The original New York Daily News posting is here.
Christ doesn’t need government support
What happens when the same confessional language about the Resurrection appears on the website of the U.S. Department of State?
This year the secretary of state didn’t just offer polite Easter greetings, instead the official website proclaimed “Easter commemorates the resurrection of Jesus Christ, the Son of God, who has been given supreme authority over all nations.” It went on to say that the Secretary of State Marco Rubio celebrated Christ’s Resurrection and Kingship with Christians across the world. The statement concluded with an expression of solidarity with Christians who are persecuted.
Why does this matter? If Episcopal clergy like me offer Easter confessional language in church, why shouldn’t a fellow Christian offer witness from a government website? After all, Christians do confess that God has authority over all things and that ultimately Christ is King.
There are a couple of reasons why proclaiming the Good News from the Department of State’s website isn’t such good news. First, the “Wall of Separation” between church and state is more like a situationally-driven dynamic between two different promises in the Bill of Rights: the first is freedom of religious expression. The second is disestablishment.
The Founders envisioned a country free from the establishment of a single religious tradition — not for the good of the state as much as for the integrity of religious practice and to avoid competition between faiths for government resources. They looked back across the ocean were wary of the centuries of bloody wars of religion in Europe.
Today, Americans should ask ourselves whether we are more concerned about protecting the religious freedom of Rubio in the workplace or about the possibility that top levels of this administration are privileging Evangelical Christianity in a way that might discriminate against other traditions. (The rabbi who brought Rubio’s Easter message to my attention knew which side of the scale her thumb was on.)
James Madison would have shared her concerns.
“During almost fifteen centuries has the legal establishment of Christianity been on trial. What have been its fruits?” Madison asked, “More or less in all places, pride and indolence in the Clergy, ignorance and servility in the laity, in both, superstition, bigotry and persecution.” And furthermore, the proposed bill would have been, “a departure from that generous policy, which, offering an Asylum to the persecuted and oppressed of every Nation and Religion, promised a lustre to our country.”

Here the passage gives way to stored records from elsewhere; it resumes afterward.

-- ==== Sys2Proof/Laws/KeepTrace.lean ====
section
/-! SUPPORT. What each operation of Machine/Trace.lean leaves alone. -/

namespace Sys2Proof.Machine

@[simp] theorem trace_keeps (s : State) (base point verdict : Nat) (m : Option (Nat × Nat × Nat)) (queue len arg : Nat) :
    (trace s base point verdict m queue len arg).pending = s.pending ∧
    (trace s base point verdict m queue len arg).boot.straps = s.boot.straps ∧
    (trace s base point verdict m queue len arg).boot.revoked = s.boot.revoked := by
  unfold trace
  try dsimp only
  repeat' split
  all_goals simp

@[simp] theorem drawMark_keeps (s : State) :
    (drawMark s).1.pending = s.pending ∧ (drawMark s).1.boot.straps = s.boot.straps ∧
    (drawMark s).1.boot.revoked = s.boot.revoked := by
  unfold drawMark
  try dsimp only
  repeat' split
  all_goals simp

end Sys2Proof.Machine
end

Apart from any constitutional questions, there is also the problem that confessional language issued by the secretary of state in his official capacity distorts the message of Easter.
The Resurrection for Christians is transformative not only because it answers the question “what do I believe” but even more so because it addresses the question, “where do we stand?”
Former Archbishop of Canterbury, Rowan Williams reminds us that the cross was not a religious symbol at the time of the Crucifixion. If the cross was a sign of the power of the Roman Empire. The heinous practice of crucifixion sent a message to the onlookers outside the gates of the city that the Roman Empire was not to be challenged.
The victims, mostly non-citizens, criminals and unsuccessful rebels found the end on the cross. The authorities wished to remind the peoples of the pluralistic and diverse ancient Roman world, who was in control. Non-citizens especially were targets of this message.
God’s willingness to stand with the voiceless on one of those deadly advertisements for Roman power was a great act of love and self-giving. On Easter, Jesus turned the cross — that state sponsored tool of oppression — into a locus of human freedom and flourishing. God is inviting us to overcome our fear and join Him at the place where social power runs out.
Today, that locus is more likely to be in far flung places where aid has been denied or rights have been revoked than in any central office of power and authority, including in our own country.
Breyer, an Episcopal priest, is director of the Interfaith Center of New York.